/-- R104: `done` is the five conjuncts of the termination predicate; in a state that meets the pipeline invariant the
first of them, every instruction has its commit stamp, implies the other four. -/
def Obligations.DoneIsAllCommitted : Prop :=
  (∀ s : State, s.done = true ↔
    (∀ i < s.prog.length, (s.stampOf i).commit ≠ none) ∧ s.entriesAvailable = s.cfg.robSize ∧ s.fu = [] ∧ s.cdbq = [] ∧
      s.pc = s.prog.length) ∧
  (∀ s : State, PipelineInvariant s → (∀ i < s.prog.length, (s.stampOf i).commit ≠ none) → s.done = true) ∧
  (∀ c : Config, (State.resetWith c []).done = true)

/-- R105 (D21): a step taken after `done` changes only the cycle counter (and empties the diagnostic output). -/
def Obligations.StepAfterDoneOnlyCounts : Prop :=
  ∀ s : State, PipelineInvariant s → s.done = true →
    step s = .next { s with cycle := s.cycle + 1, diagOut := [] }

/-! The life of one instruction -/

/-- R111, R190 to R194: an ADD, SUB, MUL or DIV alone in an idle machine has its whole effect in latency + 2 steps: the
destination register holds the result, the stamps are the minimal ones, and nothing else of the state has changed but
the pointers, `pc` and the cycle counter. The quotient at the rounding `floor` is the model's (log entry 9). -/
def Obligations.ArithmeticLife : Prop :=
  ∀ (s : State) (w : InstrWord) (rd rs1 rs2 : RegIdx), Idle s → s.prog[s.pc]? = some w → s.pc + 1 = s.prog.length →
    let life (lat : Int) (v : Int) : Prop :=
      Host.Core.run Sys2Proof.core (lat.toNat + 2) s = .next (s.afterLife lat.toNat (s.regs.set rd v) s.mem [])
    (decode s.cfg.offw w = .instr (.add rd rs1 rs2) → life s.cfg.latAdd (wrap s.cfg.xlen (s.reg rs1 + s.reg rs2))) ∧
    (decode s.cfg.offw w = .instr (.sub rd rs1 rs2) → life s.cfg.latSub (wrap s.cfg.xlen (s.reg rs1 - s.reg rs2))) ∧
    (decode s.cfg.offw w = .instr (.mul rd rs1 rs2) → life s.cfg.latMul (wrap s.cfg.xlen (s.reg rs1 * s.reg rs2))) ∧
    (decode s.cfg.offw w = .instr (.div rd rs1 rs2) → life s.cfg.latDiv
      (if s.reg rs2 = 0 then 0 else wrap s.cfg.xlen (quotient s.cfg.divRound (s.reg rs1) (s.reg rs2))))

/-- R111, R210, R212: a LOAD alone in an idle machine puts the addressed word, or 0 outside the memory, into its
destination in latency + 2 steps, and changes nothing else. -/
def Obligations.LoadLife : Prop :=
  ∀ (s : State) (w : InstrWord) (rd : RegIdx) (offset : Int) (base : RegIdx), Idle s → s.prog[s.pc]? = some w →
    s.pc + 1 = s.prog.length → decode s.cfg.offw w = .instr (.load rd offset base) →
    let ea := wrap s.cfg.xlen (offset + s.reg base)
    Host.Core.run Sys2Proof.core (s.cfg.latLoad.toNat + 2) s = .next (s.afterLife s.cfg.latLoad.toNat
      (s.regs.set rd (if 0 ≤ ea ∧ ea < s.cfg.memSize then Memory.read s.cfg s.mem ea.toNat else 0)) s.mem [])

/-- R111, R180, R181, R211, R212: a STORE alone in an idle machine writes its data to the addressed word at its Commit, or
nothing but the event outside the memory, and changes no register. -/
def Obligations.StoreLife : Prop :=
  ∀ (s : State) (w : InstrWord) (rsrc : RegIdx) (offset : Int) (base : RegIdx), Idle s → Memory.wf s.cfg s.mem = true →
    s.prog[s.pc]? = some w → s.pc + 1 = s.prog.length → decode s.cfg.offw w = .instr (.store rsrc offset base) →
    let ea := wrap s.cfg.xlen (offset + s.reg base)
    let inside := 0 ≤ ea ∧ ea < s.cfg.memSize
    ∃ mem : Memory,
      Host.Core.run Sys2Proof.core (s.cfg.latStore.toNat + 2) s = .next (s.afterLife s.cfg.latStore.toNat s.regs mem
        (if inside then [] else [.storeAddrRange s.pc ea])) ∧
      (inside → Memory.read s.cfg mem ea.toNat = s.reg rsrc) ∧
      (∀ a : Nat, ¬ (inside ∧ ea = (a : Int)) → Memory.read s.cfg mem a = Memory.read s.cfg s.mem a)

/-- R213: a LOAD followed by a STORE of the loaded value copies a memory word, whatever the two latencies: the STORE waits
for the LOAD's broadcast. The STORE's base may be the loaded register too. With a ROB of one entry the STORE issues only
when the LOAD commits, one cycle later than else. -/
def Obligations.LoadThenStoreCopiesWord : Prop :=
  ∀ (s : State) (w w' : InstrWord) (rd base base' : RegIdx) (offset offset' : Int), Idle s →
    Memory.wf s.cfg s.mem = true →
    s.prog[s.pc]? = some w → s.prog[s.pc + 1]? = some w' → s.pc + 2 = s.prog.length →
    decode s.cfg.offw w = .instr (.load rd offset base) → decode s.cfg.offw w' = .instr (.store rd offset' base') →
    let a := wrap s.cfg.xlen (offset + s.reg base)
    let loaded := Memory.read s.cfg s.mem a.toNat
    let b := wrap s.cfg.xlen (offset' + if base' = rd then loaded else s.reg base')
    0 ≤ a → a < s.cfg.memSize → 0 ≤ b → b < s.cfg.memSize →
    ∃ t : State,
      Host.Core.run Sys2Proof.core
        (s.cfg.latLoad.toNat + s.cfg.latStore.toNat + if s.cfg.robSize = 1 then 3 else 2) s = .next t ∧ Idle t ∧
      Memory.read t.cfg t.mem b.toNat = loaded ∧
      (∀ x : Nat, b ≠ (x : Int) → Memory.read t.cfg t.mem x = Memory.read s.cfg s.mem x) ∧
      t.reg rd = loaded ∧ (∀ r, r ≠ rd → t.reg r = s.reg r)


/-! Headline results -/

/-- R185, R194, R254, R255, R256 (first bullet): out-of-order execution is invisible. For every legal configuration and every
program in which no LOAD targets a word that an older STORE targets, when the run is done the registers and the memory are
those of executing the program one instruction at a time. -/
def Obligations.RunEndsAsSequentialExecution : Prop :=
  ∀ (c : Config) (program : List InstrWord) (is : List Instr) (n : Nat) (t : State), c.Legal →
    program.map (decode c.offw) = is.map Decoded.instr →
    NoAliasedLoadAfterStore ((State.resetWith c program).arch.accesses c is) →
    Host.Core.run Sys2Proof.core n (State.resetWith c program) = .next t → t.done = true →
    t.arch = (State.resetWith c program).arch.execAll c is

/-- R256 (second bullet), R69: the stale LOAD is the only hazard. Whatever the program, when the run is done and every STORE
to the word of a younger LOAD has committed by the LOAD's Write-Result, the registers and the memory are those of
executing the program one instruction at a time. -/
def Obligations.StaleLoadIsTheOnlyHazard : Prop :=
  ∀ (c : Config) (program : List InstrWord) (is : List Instr) (n : Nat) (t : State), c.Legal →
    program.map (decode c.offw) = is.map Decoded.instr →
    Host.Core.run Sys2Proof.core n (State.resetWith c program) = .next t → t.done = true →
    StoresCommitBeforeLoads ((State.resetWith c program).arch.accesses c is) t →
    t.arch = (State.resetWith c program).arch.execAll c is


/-- R110: every program of decodable words is done after at most 1 + N * (largest latency + N_RS) steps, at every legal
configuration (the bound the spec derives in place of the source's). -/
def Obligations.EveryProgramTerminates : Prop :=
  ∀ (c : Config) (program : List InstrWord) (maxLatency : Nat), c.Legal → (∀ k : Kind, latency c k ≤ maxLatency) →
    (∀ w ∈ program, ∃ i, decode c.offw w = .instr i) →
    ∃ n ≤ 1 + program.length * (maxLatency + c.stationCount), ∃ t : State,
      Host.Core.run Sys2Proof.core n (State.resetWith c program) = .next t ∧ t.done = true

/-! Arithmetic -/

/-- R9: `wrap(z)` is the one value in [INT_MIN, INT_MAX] congruent to `z` modulo 2^XLEN; a value already there is unchanged
(R6). -/
def Obligations.WrapIsTheRepresentable : Prop :=
  ∀ (xlen : Nat) (z : Int), 1 ≤ xlen →
    InRange xlen (wrap xlen z) ∧ ((2 ^ xlen : Nat) : Int) ∣ wrap xlen z - z ∧
    (∀ v : Int, InRange xlen v → ((2 ^ xlen : Nat) : Int) ∣ v - z → v = wrap xlen z) ∧
    (InRange xlen z → wrap xlen z = z)

/-- R193, R196 (D2): division rounds toward zero; only INT_MIN / -1 leaves the range, and wraps to INT_MIN; a zero divisor
gives 0. -/
def Obligations.DivisionRoundsTowardZero : Prop :=
  ∀ (c : Config) (x y : Int), c.divRound = .towardZero → 2 ≤ c.xlen → InRange c.xlen x → InRange c.xlen y →
    (y = 0 → divResult c x y = 0) ∧
    (y ≠ 0 → ¬ (x = intMin c.xlen ∧ y = -1) →
      ∃ r : Int, x = divResult c x y * y + r ∧ |r| < |y| ∧ (r = 0 ∨ (0 < r ∧ 0 < x) ∨ (r < 0 ∧ x < 0))) ∧
    divResult c (intMin c.xlen) (-1) = intMin c.xlen
end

------------------------------

Your objective | Reproduce, exactly as they stand in the data above, the lines from the one that holds "(decode s.cfg.offw w = .instr (.div" to the one that holds "rsrc offset base) →", inclusive.

Result for this task |
    (decode s.cfg.offw w = .instr (.div rd rs1 rs2) → life s.cfg.latDiv
      (if s.reg rs2 = 0 then 0 else wrap s.cfg.xlen (quotient s.cfg.divRound (s.reg rs1) (s.reg rs2))))

/-- R111, R210, R212: a LOAD alone in an idle machine puts the addressed word, or 0 outside the memory, into its
destination in latency + 2 steps, and changes nothing else. -/
def Obligations.LoadLife : Prop :=
  ∀ (s : State) (w : InstrWord) (rd : RegIdx) (offset : Int) (base : RegIdx), Idle s → s.prog[s.pc]? = some w →
    s.pc + 1 = s.prog.length → decode s.cfg.offw w = .instr (.load rd offset base) →
    let ea := wrap s.cfg.xlen (offset + s.reg base)
    Host.Core.run Sys2Proof.core (s.cfg.latLoad.toNat + 2) s = .next (s.afterLife s.cfg.latLoad.toNat
      (s.regs.set rd (if 0 ≤ ea ∧ ea < s.cfg.memSize then Memory.read s.cfg s.mem ea.toNat else 0)) s.mem [])

/-- R111, R180, R181, R211, R212: a STORE alone in an idle machine writes its data to the addressed word at its Commit, or
nothing but the event outside the memory, and changes no register. -/
def Obligations.StoreLife : Prop :=
  ∀ (s : State) (w : InstrWord) (rsrc : RegIdx) (offset : Int) (base : RegIdx), Idle s → Memory.wf s.cfg s.mem = true →
    s.prog[s.pc]? = some w → s.pc + 1 = s.prog.length → decode s.cfg.offw w = .instr (.store rsrc offset base) →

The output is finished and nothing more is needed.